/-- The device waits for nothing that an applied event could free or end: no EVPOST of it is in flight. -/
def State.noPosts (s : State) : Prop := ∀ c ∈ s.cmds, match c.kind with | .evpost _ _ _ _ => False | _ => True

/-- A run of `n` pages of the lending window that nothing is lent of. -/
def State.lendable (s : State) (b n : Nat) : Prop :=
  bits s.leng.win.toNat 63 29 ≤ b ∧ b + n ≤ bits s.leng.win.toNat 63 29 + bits s.leng.win.toNat 19 0 ∧
    ∀ r ∈ s.lentRuns, b + n ≤ r.1 ∨ r.1 + r.2 ≤ b

/-- A command in flight alone. -/
def State.only (s : State) (c : Cmd) : Prop := s.cmds = [c]

/-- A tag's two bits as a completion with cause `err` sets them (R242, R273). -/
def State.tagSet (s : State) (cid g err : Nat) : Prop :=
  (s.core cid).tagDone.getLsbD g = true ∧ (s.core cid).tagErr.getLsbD g = decide (err ≠ 0)

/-- An operation outstanding alone, with one access that is still to be performed, and nothing to order or to acquire. -/
structure State.alone (s : State) (o : Op) (a : Acc) : Prop where
  ops  : s.ops = [o]
  cmds : s.cmds = []
  vers : s.vers = []
  accs : o.accs = [a]
  todo : a.done = false
  lane : a.lane < 32
  acq  : o.acq = false
  rel  : o.rel = false
  prom : o.prom = false
  fails : o.fails = []
  ver  : o.ver = 0
  flags : o.flags = 0
  open_ : (s.warp o.warp).tryOpen = false

/-- The bytes of a core's scratchpad from `off` hold `bs`, and every other byte of every scratchpad what it held in `s`. -/
def padHolds (s t : State) (cid off : Nat) (bs : List Byte) : Prop :=
  ∀ c f, f < 2 ^ 40 → look 0 t.spad (spadKey c f) =
    if c = cid ∧ off ≤ f ∧ f < off + bs.length then nth 0 bs (f - off) else look 0 s.spad (spadKey c f)

/-- No line is cached and no device holds one. -/
def State.uncached (s : State) : Prop := s.l1 = [] ∧ s.l2 = [] ∧ s.dir = []

/-- The sampler's ring takes rows and has room for one; and where that one goes (R328). -/
def State.rowFits (s : State) : Prop := 0 < s.smp.len ∧ (s.smp.wi + 2 ^ 32 - s.smp.ri) % 2 ^ 32 < s.smp.len
def State.rowVa (s : State) : Word := s.smp.base + BitVec.ofNat 64 (64 * (s.smp.wi % s.smp.len))

/-- Every slot of the warp table lists one warp. -/
def State.slotsOnce (s : State) : Prop := ∀ e ∈ s.warps, s.warp e.1 = e.2

end Sys2Proof.Machine
end

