-- ==== Sys2Proof/Certificates/Slice0/Obligations.lean ====
section
/-! DEFINITION. The statements for the provers. Each is about one step, one instruction, or one shared operation of the model,
in the vocabulary of Safety. -/

open Sys2Proof Sys2Proof.Machine

/-! ## Encoding -/

/-- The words of a well-formed instruction decode to it, with every operand at every value that its encoding admits; a
word that must be the last of its block stands last (R20 to R45). -/
def Obligations.DecodeEncode : Prop :=
  ∀ i : Instr, WellFormed i = true →
    decode (openEnv (lastOnly i).isSome) ((encode i).flatMap fun w => toBytes 8 w.toNat) = .ok i

/-- Words that the manual spells out, with what it says they are: FFMA.f32.rn v4, v1, v2, v3; WAIT 0, 0, 0, 0; and three
words that are refused. -/
def Obligations.SampleWords : Prop :=
  decodeTableWord 64 0x307040102030C000 =
      some (.ffma false { pr := ⟨false, 7⟩, d := .v 4, a := .v 1, b := .v 2, c := .v 3, m := 0 }) ∧
  decodeTableWord 64 0x9B70000000000000 = some (.wait { pr := ⟨false, 7⟩, d := .v 0, a := .v 0, imm := 0 }) ∧
  decodeWord (openEnv false) 0 0 = .illegal .reservedOpcode ∧
  decodeWord (openEnv false) 0xE570000000000000 0 = .illegal .reservedOpcode ∧
  decodeWord (openEnv false) 0x0270401020038000 0 = .illegal .reservedFunction

/-- R36: the codes that it leaves unassigned are refused as RESERVED-OPCODE, and no other; the codes of header words are
no instructions; a zero word is neither an instruction nor a header. -/
def Obligations.ReservedOpcodes : Prop :=
  ∀ (env : DecEnv) (w lit : Word),
    (decodeWord env w lit = .illegal .reservedOpcode ↔ unassigned (w.extractLsb' 56 8).toNat) ∧
    (0xF0 ≤ (w.extractLsb' 56 8).toNat → decodeWord env w lit = .illegal .headerInBlock) ∧
    decodeWord env 0 lit = .illegal .reservedOpcode ∧ headerOk 0 = false

/-! ## Steps -/

/-- When the word at the pc decodes to an instruction and it is the warp's turn, the step is that instruction, in the state in
which its words have been fetched, then what every step ends with and the end of one clock; so is the issue of a warp that the
agenda names, without the clock. Where it is not its turn, the warp waits. An event of the agenda is that event; one that a packet
of a flow brings happens once. -/
def Obligations.StepRunsDecoded : Prop :=
  (∀ (s t : State) (x lit : Word) (i : Instr), s.agenda = [] → AtWord s x lit t → decodeWord t.env x lit = .ok i →
    (t.hasTurn t.cur (Instr.op i) = true →
      step s = andThen (fun u => u.settled.clockEnd 1) (exec i (t.noteReady i))) ∧
    (t.hasTurn t.cur (Instr.op i) = false → step s = .next (t.settled.clockEnd 1))) ∧
  (∀ (s t : State) (k : Nat) (rest : List Act) (x lit : Word) (i : Instr), s.agenda = .issue k :: rest →
    AtWord { s with agenda := rest, cur := k } x lit t → decodeWord t.env x lit = .ok i →
    t.hasTurn t.cur (Instr.op i) = true → step s = andThen State.settled (exec i (t.noteReady i))) ∧
  (∀ (s : State) (rest : List Act) (e : Instr), s.agenda = .event e :: rest → isEvent e = true →
    step s = andThen State.settled (exec e { s with agenda := rest })) ∧
  (∀ (s : State) (rest : List Act) (flow seq : Nat) (e : Instr), s.agenda = .packet flow seq e :: rest → isEvent e = true →
    step s = if (s.flow flow).holds seq then .next (({ s with agenda := rest } : State).receive flow seq).settled
      else andThen State.settled (exec e (({ s with agenda := rest } : State).receive flow seq)))

/-- Every step answers a next state: no instruction and no event ends a run. -/
def Obligations.StepAnswers : Prop :=
  ∀ s : State, ∃ t, step s = .next t

/-- Memory and the scratchpads keep their canonical form in every step. -/
def Obligations.StepKeepsMemory : Prop :=
  ∀ s t : State, Memory.wf s.mem = true → mapWf 0 s.spad = true → step s = .next t →
    Memory.wf t.mem = true ∧ mapWf 0 t.spad = true
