theorem sext_eq_toInt (w a : Nat) (h : 0 < w) : sext w a = (BitVec.ofNat w a).toInt := by
  obtain ⟨k, rfl⟩ : ∃ k, w = k + 1 := ⟨w - 1, by omega⟩
  simp only [sext, BitVec.toInt_eq_toNat_cond, BitVec.toNat_ofNat, Nat.add_sub_cancel, Nat.pow_succ]
  have := Nat.mod_lt a (Nat.two_pow_pos (k + 1))
  split <;> split <;> omega

/-! ## What a lane reads -/

/-- An operand of 32 or 64 bits has that many (R67, R88). -/
theorem read_lt (w : Warp) (b : Nat) (hb : b = 32 ∨ b = 64) (x : Opnd) (l : Nat) : (w.read b x l).n < 2 ^ b := by
  cases x with
  | v k =>
    have h0 := (w.v1 k.toNat l).val.isLt
    have h1 := (w.v1 (k.toNat + 1) l).val.isLt
    rcases hb with rfl | rfl
    · exact h0
    · simp only [Warp.read, if_true, Nat.shiftLeft_eq]; omega
  | s k =>
    have h0 := (w.s1 k.toNat).val.isLt
    rcases hb with rfl | rfl
    · exact Nat.mod_lt _ (Nat.two_pow_pos 32)
    · exact h0
  | p k =>
    have h : Bool.n (w.p1 k.toNat l).val < 2 := by cases (w.p1 k.toNat l).val <;> decide
    exact Nat.lt_of_lt_of_le h (by rcases hb with rfl | rfl <;> decide)
  | l k => exact Nat.lt_of_lt_of_le k.isLt (by rcases hb with rfl | rfl <;> decide)

theorem tyWidth_eq (t : Nat) : tyWidth t = 32 ∨ tyWidth t = 64 := by
  unfold tyWidth
  split
  · exact .inr rfl
  · exact .inl rfl

theorem read_tyWidth_lt (w : Warp) (t : Nat) (x : Opnd) (l : Nat) : (w.read (tyWidth t) x l).n < 2 ^ tyWidth t :=
  read_lt w _ (tyWidth_eq t) x l

theorem tyWidth_pos (t : Nat) : 0 < tyWidth t := by rcases tyWidth_eq t with h | h <;> rw [h] <;> decide

/-! ## Rows of `alu` -/

/-- An `alu` operation leaves its row once its value in a lane is the row's. -/
theorem row_computes {i : Instr} {s : State} {x : Row} {pr : Pred} {d : Opnd} {n : Nat} {srcs : List (Opnd × Nat)}
    {ext : Nat → Nat}
    {f : Warp → Nat → Res} (h : Runs i s) (hf : FreeFor i s pr d n) (hn : n = 1 ∨ n = 2)
    (he : exec i s = alu i pr d n srcs ext f s) (hr : ∀ w l, f w l = x.res w l) : Computes i s pr n d ext (x.res s.w) :=
  alu_computes hn h hf he fun _ _ _ _ => funext fun l => hr _ l

/-- What `bitOp` computes in a lane. -/
def bitRes (o : OpO) (f : Nat → Nat → Nat → Nat) (w : Warp) (l : Nat) : Res :=
  let a := w.read (tyWidth o.ty) o.a l
  let b := w.read (tyWidth o.ty) o.b l
  ofVals [a, b] (f (tyWidth o.ty) a.n b.n % 2 ^ tyWidth o.ty, 0)
/-- What `bitOp1` computes in a lane. -/
def bitRes1 (o : OpO) (f : Nat → Nat → Nat) (w : Warp) (l : Nat) : Res :=
  let a := w.read (tyWidth o.ty) o.a l
  ofVals [a] (f (tyWidth o.ty) a.n, 0)
/-- What `shiftOp` computes in a lane. -/
def shiftRes (o : OpO) (f : Nat → Nat → Nat → Nat) (w : Warp) (l : Nat) : Res :=
  let a := w.read (tyWidth o.ty) o.a l
  let b := w.read 32 o.b l
  ofVals [a, b] (f (tyWidth o.ty) a.n b.n % 2 ^ tyWidth o.ty, 0)

theorem bitOp_eq_alu (i : Instr) (o : OpO) (f : Nat → Nat → Nat → Nat) (s : State) :
    bitOp i o f s = alu i o.pr o.d (nT o) [(o.a, nT o), (o.b, nT o)] (extT o.ty) (bitRes o f) s := rfl
theorem bitOp1_eq_alu (i : Instr) (o : OpO) (n : Nat) (f : Nat → Nat → Nat) (s : State) :
    bitOp1 i o n f s = alu i o.pr o.d n [(o.a, nT o)] (extT o.ty) (bitRes1 o f) s := rfl
theorem shiftOp_eq_alu (i : Instr) (o : OpO) (f : Nat → Nat → Nat → Nat) (s : State) :
    shiftOp i o f s = alu i o.pr o.d (nT o) [(o.a, nT o), (o.b, 1)] (extT o.ty) (shiftRes o f) s := rfl

section
variable {i : Instr} {o : OpO} {s : State} {x : Row}

/-- A bit pattern of two operands. -/
theorem bitOp_computes {f : Nat → Nat → Nat → Nat} {g : Nat → Nat → Nat → Bool} (h : Runs i s)
    (hf : FreeFor i s o.pr o.d (nT o)) (he : exec i s = bitOp i o f s)
    (hg : ∀ w a b j, a < 2 ^ w → b < 2 ^ w → j < w → (f w a b).testBit j = g a b j) :
    Computes i s o.pr (nT o) o.d (extT o.ty) ((bitRow.two o g).res s.w) := by
  refine row_computes h hf (nT_eq_one_or_two o) (he.trans (bitOp_eq_alu ..)) fun w l => ?_
  rw [row_res_eq_ofVals]
  refine congrArg (fun n => ofVals _ (n, 0)) (mod_eq_fromBits fun j hj => ?_)
  exact hg _ _ _ j (read_tyWidth_lt ..) (read_tyWidth_lt ..) hj

/-- A bit pattern of one operand, and the counts. -/
theorem bitOp1_computes {n : Nat} {f : Nat → Nat → Nat} (h : Runs i s) (hf : FreeFor i s o.pr o.d n) (hn : n = 1 ∨ n = 2)
    (he : exec i s = bitOp1 i o n f s)
    (hg : ∀ w l, ofVals [w.read (tyWidth o.ty) o.a l] (f (tyWidth o.ty) (w.read (tyWidth o.ty) o.a l).n, 0) = x.res w l) :
    Computes i s o.pr n o.d (extT o.ty) (x.res s.w) :=
  row_computes h hf hn (he.trans (bitOp1_eq_alu ..)) hg

/-- A shift or rotate. -/
theorem shiftOp_computes {f : Nat → Nat → Nat → Nat} {g : Nat → Nat → Nat} (h : Runs i s)
    (hf : FreeFor i s o.pr o.d (nT o)) (he : exec i s = shiftOp i o f s)
    (hg : ∀ a b, a < 2 ^ tyWidth o.ty → f (tyWidth o.ty) a b % 2 ^ tyWidth o.ty = g a b) :
    Computes i s o.pr (nT o) o.d (extT o.ty) ((bitRow.shift o g).res s.w) := by
  refine row_computes h hf (nT_eq_one_or_two o) (he.trans (shiftOp_eq_alu ..)) fun w l => ?_
  rw [row_res_eq_ofVals]
  exact congrArg (fun n => ofVals _ (n, 0)) (hg _ _ (read_tyWidth_lt ..))

end

/-! ## The values (R79) -/

theorem testBit_ones (w j : Nat) : (2 ^ w - 1).testBit j = decide (j < w) := Nat.testBit_two_pow_sub_one w j

theorem notB_eq (w a : Nat) (ha : a < 2 ^ w) : a ^^^ (2 ^ w - 1) = fromBits w fun i => !bit a i := by
  refine eq_fromBits (Nat.xor_lt_two_pow ha (Nat.sub_lt (Nat.two_pow_pos w) Nat.one_pos)) fun i hi => ?_
  rw [Nat.testBit_xor, testBit_ones, bit_eq_testBit, decide_eq_true hi, Bool.xor_true]

theorem shl_eq (w a n : Nat) : shlN w a n % 2 ^ w = if w ≤ n then 0 else a * 2 ^ n % 2 ^ w := by
  unfold shlN
  split
  · exact Nat.zero_mod _
  · rw [Nat.shiftLeft_eq]

theorem shr_eq (w a n : Nat) (ha : a < 2 ^ w) : shrN w a n % 2 ^ w = if w ≤ n then 0 else a / 2 ^ n := by
  unfold shrN
  split
  · exact Nat.zero_mod _
  · rw [Nat.shiftRight_eq_div_pow, Nat.mod_eq_of_lt (Nat.lt_of_le_of_lt (Nat.div_le_self _ _) ha)]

----

THE TASK: Write out the lines of the entries, word for word, from the first through the one containing "def State.lendable (s", and stop at that line.

EXERCISE SOLUTION:
/-- The device waits for nothing that an applied event could free or end: no EVPOST of it is in flight. -/
def State.noPosts (s : State) : Prop := ∀ c ∈ s.cmds, match c.kind with | .evpost _ _ _ _ => False | _ => True

/-- A run of `n` pages of the lending window that nothing is lent of. -/
def State.lendable (s : State) (b n : Nat) : Prop :=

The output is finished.